Authors have a habit of living on through their works long
after they’ve died. The likes of Agatha Christie and Ian Fleming (to say nothing
of Jane Austen, Charles Dickens, etc) still adorn the shelves of bookshops the
world over, acquiring new readers long after their literary output has ceased.
Like their living counterparts, some are defined by the genre in which they
wrote, others less so.
P.D. James, who died
last week at the age of 94, will be best remembered for her crime novels
but she was always more than a crime writer. To her, it was perfectly possible
to write good fiction that happened to come under the heading of ‘crime’. There
are people who look down on crime writers and indeed crime fiction as a genre (those
people don’t know what they’re missing, if you ask me), but from a literary
perspective one really couldn’t look down on a writer as erudite as P.D. James.

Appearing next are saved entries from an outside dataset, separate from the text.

-- ==== Sys2Proof/Machine/IndexMemory.lean ====
section
/-! DEFINITION. Index register, font, BCD, register store and load (spec/42_index_memory.md). Every address is checked
before any write (R74), and no access changes `I` (decision D20). -/

namespace Sys2Proof.Machine

/-- LD I, addr (R190). -/
def execLdI (nnn : Addr12) (s : State) : StepResult := .next ((s.setI (addrImm nnn)).advance 2)

/-- ADD I, Vx (R191): 16 bits, not masked to 12 (decision D9). -/
def execAddI (x : RegIx) (s : State) : StepResult := .next ((s.setI (s.i + byteImm (s.getV x))).advance 2)

/-- LD F, Vx (R192): the glyph's address, `Vx` not masked. -/
def execLdF (x : RegIx) (s : State) : StepResult :=
  .next ((s.setI (byteImm (s.getV x) * BitVec.ofNat 16 Config.fontGlyphBytes)).advance 2)

/-- Bytes stored at `I, I + 1, ...` after the range check of all of them; the end of LD B and of LD [I] (R74). -/
def storeAtI (bs : List Byte) (s : State) : StepResult :=
  checkRange s.base bs.length s (.next ((s.setRam (s.ram.writeList s.base bs)).advance 2))

/-- LD B, Vx (R193). -/
def execLdB (x : RegIx) (s : State) : StepResult := storeAtI (bcdDigits (s.getV x)) s

/-- LD [I], Vx (R194). -/
def execStRegs (x : RegIx) (s : State) : StepResult := storeAtI (s.regsUpTo x) s

/-- LD Vx, [I] (R195). -/
def execLdRegs (x : RegIx) (s : State) : StepResult :=
  checkRange s.base (regCount x) s
    (.next ((s.setRegsFrom 0 (s.ram.readList s.base (regCount x))).advance 2))

end Sys2Proof.Machine
end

Indeed, some of her books – always a treat to read – transcended
the murder mystery genre; Innocent Blood
dealt with a girl who finds out that her parents were murderers (James was not
the sort of author to neglect looking at what effect the act of murder would
have on ordinary people caught up in the story), while The Children of Men is best described as dystopian science-fiction.

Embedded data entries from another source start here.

-- ==== Sys2Proof/Certificates/Slice0/Obligations.lean ====
section
/-! DEFINITION. The statements for the provers. Each instruction's statement says that its encoding decodes to it
(R110, which marks most opcode values as general knowledge), that `exec` answers a next state, what that state holds and
what it leaves unchanged (`Kept`, Safety.lean). Where a clause rests on a decision of spec/92, which is the spec's own
choice, or on the model's choice, the docstring names it and the entry's basis is `derived`. -/

open Sys2Proof Sys2Proof.Machine

/-! ### Encoding -/

/-- Decode and encode agree: decoding the word of a well-formed instruction gives it back with every operand (R101,
R110, R111). -/
def Obligations.DecodeOfEncodeIsIdentity : Prop := ∀ i : Instr, i.wf = true → decode (encode i) = i

/-- The decoded Operation keeps the raw opcode, for every word (R114); moreover its instruction is well-formed and
encodes to that very opcode. This last is no clause of R114 but the model's choice: the syntax keeps the fields an
instruction ignores (assumption log entry 11) and UNKNOWN carries its word (assumption log entry 10). -/
def Obligations.OperationKeepsRawOpcode : Prop :=
  ∀ op : Word, (decodeOperation op).opcode = op ∧ (decodeOperation op).instr = decode op ∧
    (decode op).wf = true ∧ encode (decode op) = op

/-- R112 (marked derived in the spec): the words that decode to UNKNOWN are exactly those of its three lists. -/
def Obligations.UnknownWordsAreExactlyListed : Prop :=
  ∀ op : Word, (∃ w, decode op = .unknown w) ↔
    (op.toNat / 0x1000 = 0x8 ∧ op.toNat % 16 ∈ [0x8, 0x9, 0xA, 0xB, 0xC, 0xD, 0xF]) ∨
    (op.toNat / 0x1000 = 0xE ∧ op.toNat % 256 ∉ [0x9E, 0xA1]) ∨
    (op.toNat / 0x1000 = 0xF ∧ op.toNat % 256 ∉ [0x07, 0x0A, 0x15, 0x18, 0x1E, 0x29, 0x33, 0x55, 0x65])

/-- Words written out from the spec's patterns and examples, at least one of each of the sixteen families `op[15:12]`,
decode to what they stand for (R101, R110; W5, W6, V1 to V110; 0x01E0 and 0x5121 by decisions D16, D17). -/
def Obligations.WrittenOutWordsDecode : Prop :=
  decode 0x31AA = .seByte 1 0xAA ∧ decode 0x00E0 = .cls ∧ decode 0x01E0 = .sys 0x1E0 ∧ decode 0x2ABC = .call 0xABC ∧
    decode 0x5121 = .seReg 1 2 1 ∧ decode 0x8F14 = .addReg 0xF 1 ∧ decode 0x8008 = .unknown 0x8008 ∧
    decode 0xA123 = .ldI 0x123 ∧ decode 0xC30F = .rnd 3 0x0F ∧ decode 0xDF05 = .drw 0xF 0 5 ∧
    decode 0xE5A1 = .sknp 5 ∧ decode 0xF265 = .ldRegs 2 ∧ decode 0x1ABC = .jmp 0xABC ∧
    decode 0x4206 = .sneByte 2 0x06 ∧ decode 0x6A9C = .ldByte 0xA 0x9C ∧ decode 0x7101 = .addByte 1 0x01 ∧
    decode 0x9340 = .sneReg 3 4 0 ∧ decode 0xB300 = .jpV0 0x300

/-! ### The step -/

/-- In a running core, when the two bytes at `PC` are the high and low byte of a word that decodes to `i`, the step is
`exec i` at that state: nothing is added around it, `PC` included (R33, R75, R115; decision D13 on the halt). -/
def Obligations.StepRunsDecodedInstruction : Prop :=
  ∀ (s : State) (op : Word) (i : Instr), s.status = .running → OpcodeAt s op → decode op = i → step s = exec i s

/-- A fetch at a `PC` with `PC + 1 > 0xFFF` raises AddressOutOfRange with the first address above 0xFFF and changes
nothing else (R117; decisions D10, D13). -/
def Obligations.FetchPastEndOfRamHalts : Prop :=
  ∀ s : State, s.status = .running → 0xFFF < s.pc.toNat + 1 →
    step s = .next (s.haltedWith (.addressOutOfRange s.pc (if 0xFFF < s.pc.toNat then s.pc.toNat else s.pc.toNat + 1)))

/-- A halted core ignores step, step_batch and tick, and reset makes it run again (R55; decisions D13, D30). -/
def Obligations.HaltedCoreIsFrozenUntilReset : Prop :=
  ∀ (s : State) (e : CoreError), s.status = .halted e →
    step s = .next s ∧ tick s = s ∧ (s.randOffer = none → ∀ n rands, stepBatch n rands s = .next s) ∧
      (reset s).status = .running

/-- Every step keeps the invariant of a run: legal `SP`, all 16 stack entries, stale ones included, at most 0xFFE, `PC`
at most 0x10FE, a halted `PC` that is the faulting one (R37, R253; entry U20 of spec/93; decisions D9, D12, D13, D31,
D35), and memory in its canonical form, which is the model's own choice (assumption log entry 7). -/
def Obligations.StepKeepsRunInvariant : Prop := ∀ s t : State, s.Inv → step s = .next t → t.Inv

/-- The state after reset meets the invariant of a run, the model's canonical form of memory (assumption log entry 7)
included. -/
def Obligations.ResetMeetsRunInvariant : Prop := State.reset.Inv

/-- With a legal `SP` every step, of whatever word, answers a next state: no instruction is refused and none faults
(R37, R115, R251; an error is a next state by decision D13 and assumption log entry 1). -/
def Obligations.EveryStepAnswersNextState : Prop := ∀ s : State, s.sp.toNat ≤ 16 → ∃ t, step s = .next t

/-- Errors are precise: a step that leaves `Running` has changed nothing but `STATUS`, and the error records the address
of the instruction (R253, R256; decision D13). -/
def Obligations.ErrorsArePrecise : Prop :=
  ∀ s t : State, s.status = .running → step s = .next t → t.status ≠ .running →
    ∃ e : CoreError, e.pc = s.pc ∧ t = s.haltedWith e

/-- A running core's step halts with an error exactly when that error's cause of R251 holds, the fetch range check first
(R251, R254; decisions D10, D11). -/
def Obligations.StepHaltsExactlyOnListedCauses : Prop :=
  ∀ (s t : State) (e : CoreError), s.status = .running → step s = .next t →
    (t.status = .halted e ↔ StepError s e)

/-- The model's own choice where the spec gives no effect (assumption log entry 4): CALL and RET at an illegal `SP`, above
16, stop with the named fault. -/
def Obligations.IllegalStackPointerFaults : Prop :=
  ∀ (s : State) (nnn : Addr12), 16 < s.sp.toNat →
    exec (.call nnn) s = .fault .illegalStackPointer ∧ exec .ret s = .fault .illegalStackPointer

/-! ### Rules about every instruction -/

/-- Who writes what (R31, R34, R36 to R41, R71, R73): no instruction writes the keypad; only CLS and DRW write the
framebuffer, only LD B and LD [I] write RAM, only CALL writes the stack (decision D12: a pop does not) and only CALL and
RET move `SP`; `V`, `DT`, `ST` and `I` have the named writers (decisions D20, D21); `PC` goes to `PC + 2` (decision D31)
but for the skips, the jumps, a stalled LD Vx, K and an error, and only an instruction with an error of its own writes
STATUS (decisions D10, D11, D13); only RND draws a random byte, counted by a field of the model's own (assumption log
entry 2). -/
def Obligations.OnlyNamedInstructionsWriteEachPart : Prop :=
  ∀ (i : Instr) (s t : State), exec i s = .next t →
    t.key = s.key ∧ t.randOffer = s.randOffer ∧
    (∀ j, t.getV j ≠ s.getV j → RegWriter i j) ∧
    (t.pc = s.pc + 2 ∨ (t.pc = s.pc + 4 ∧ IsSkip i) ∨ IsJump i ∨ (t = s ∧ ∃ x, i = .ldVxK x) ∨
      ∃ e, t = s.haltedWith e) ∧
    (t.status ≠ s.status → CanRaise i) ∧
    (t.fb ≠ s.fb → i = .cls ∨ ∃ x y n, i = .drw x y n) ∧
    (t.ram ≠ s.ram → ∃ x, i = .ldB x ∨ i = .stRegs x) ∧
    (t.stack ≠ s.stack → ∃ nnn, i = .call nnn) ∧
    (t.sp ≠ s.sp → i = .ret ∨ ∃ nnn, i = .call nnn) ∧
    (t.dt ≠ s.dt → ∃ x, i = .ldDTVx x) ∧
    (t.st ≠ s.st → ∃ x, i = .ldSTVx x) ∧
    (t.i ≠ s.i → (∃ nnn, i = .ldI nnn) ∨ ∃ x, i = .addI x ∨ i = .ldF x) ∧
    (t.randDraws ≠ s.randDraws → ∃ x kk, i = .rnd x kk)

/-- VF changes only by a flag-writing instruction or by one that names VF as its destination (R31, R32, R303;
decisions D15, D21). -/
def Obligations.VfChangesOnlyAsFlagOrDestination : Prop :=
  ∀ (i : Instr) (s t : State), exec i s = .next t → t.getV 15 ≠ s.getV 15 →
    (∃ x y, i = .addReg x y ∨ i = .subReg x y ∨ i = .subnReg x y ∨ i = .shr x y ∨ i = .shl x y) ∨
    (∃ x y n, i = .drw x y n) ∨
    (∃ kk, i = .ldByte 15 kk ∨ i = .addByte 15 kk ∨ i = .rnd 15 kk) ∨
    (∃ y, i = .ldReg 15 y ∨ i = .orReg 15 y ∨ i = .andReg 15 y ∨ i = .xorReg 15 y) ∨
    i = .ldVxDT 15 ∨ i = .ldVxK 15 ∨ i = .ldRegs 15

/-- Every instruction but RND ignores the random input (R46, R60): with another offer and another count of draws it
does the same to the rest of the state. The two fields are the model's own (decision D27; assumption log entry 2). -/
def Obligations.OnlyRndDependsOnRandomInput : Prop :=
  ∀ (i : Instr) (s t : State) (r : Option Byte) (d : Nat), (∀ x kk, i ≠ .rnd x kk) → exec i s = .next t →
    exec i { s with randOffer := r, randDraws := d } = .next { t with randOffer := r, randDraws := d }

/-- No instruction reads ST (R39): with another sound timer every instruction does the same to the rest of the
state. -/
def Obligations.NoInstructionReadsSoundTimer : Prop :=
  ∀ (i : Instr) (s t : State) (b : Byte), exec i s = .next t →
    ∃ b', exec i { s with st := b } = .next { t with st := b' }

/-- A store is seen by the next fetch (R82; decision D25): when LD [I], Vx stores V0 and V1 right behind itself, the next
step executes the instruction that those two bytes encode. -/
def Obligations.StoredWordIsExecutedNext : Prop :=
  ∀ (s : State) (x : RegIx), s.status = .running → 1 ≤ x.val → s.i = s.pc + 2 → s.i.toNat + x.val ≤ 0xFFF →
    ∃ t, exec (.stRegs x) s = .next t ∧
      step t = exec (decode (BitVec.ofNat 16 ((s.getV 0).toNat * 256 + (s.getV 1).toNat))) t

/-! ### Control flow -/

/-- R141 (the stale stack entry and the error are decisions D12, D13): RET. -/
def Obligations.RetReturnsPastTheCall : Prop :=
  decode 0x00EE = .ret ∧
  (∀ (s : State) (h : s.sp.toNat - 1 < 16), 1 ≤ s.sp.toNat →
    ∃ t, exec .ret s = .next t ∧ t.pc = s.stackAt ⟨s.sp.toNat - 1, h⟩ + 2 ∧ t.sp.toNat = s.sp.toNat - 1 ∧
      Kept [.pc, .sp] s t) ∧
  (∀ s : State, s.sp.toNat = 0 → exec .ret s = .next (s.haltedWith (.stackUnderflow s.pc)))

/-- R142 (its encoding but for two words is decision D16): SYS is a jump. -/
def Obligations.SysJumps : Prop :=
  ∀ (nnn : Addr12) (s : State), (nnn ≠ 0x0E0 → nnn ≠ 0x0EE → decode (patNNN 0x0 nnn) = .sys nnn) ∧
    ∃ t, exec (.sys nnn) s = .next t ∧ t.pc.toNat = nnn.toNat ∧ Kept [.pc] s t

But it was her other interests as well that made her more
than a crime writer. P.D. James, who worked for the NHS and later the Home
Office for many years, was also a Booker Prize judge (hardly a position one
would usually associate with a crime novelist), a BBC governor and a Tory peer
(she sat in the House of Lords as Baroness James of Holland Park). Five years
ago she grilled
the Director-General of the BBC on the Today
programme, and earlier this year she was one of 200 public figures who signed
a letter
to the Guardian opposing Scottish
independence. She was also a committed Anglican, which explains the church-related
theme running through several of her works, and not just relating to her
principal detective being the son of a rector – for example, the two bodies (one
an MP, the other a tramp) at the start of A
Taste for Death are found in a church vestry, while Death in Holy Orders is mainly set in a theological college in rural
East Anglia – a location also used for Devices
and Desires (the title of which was derived from a passage in the Book of
Common Prayer; James, apparently, was rather put out when hardly anyone picked
up on this after the book’s publication).
Similarly, her main protagonist, Adam Dalgliesh of New
Scotland Yard, was somehow more than just a detective – he was also a published
poet and, being a cerebral type, was often compared to Inspector Morse (and like
Morse’s creator, Colin Dexter, P.D. James was never a one-novel-a-year author;
her 19-novel output was spread between 1962 and 2011).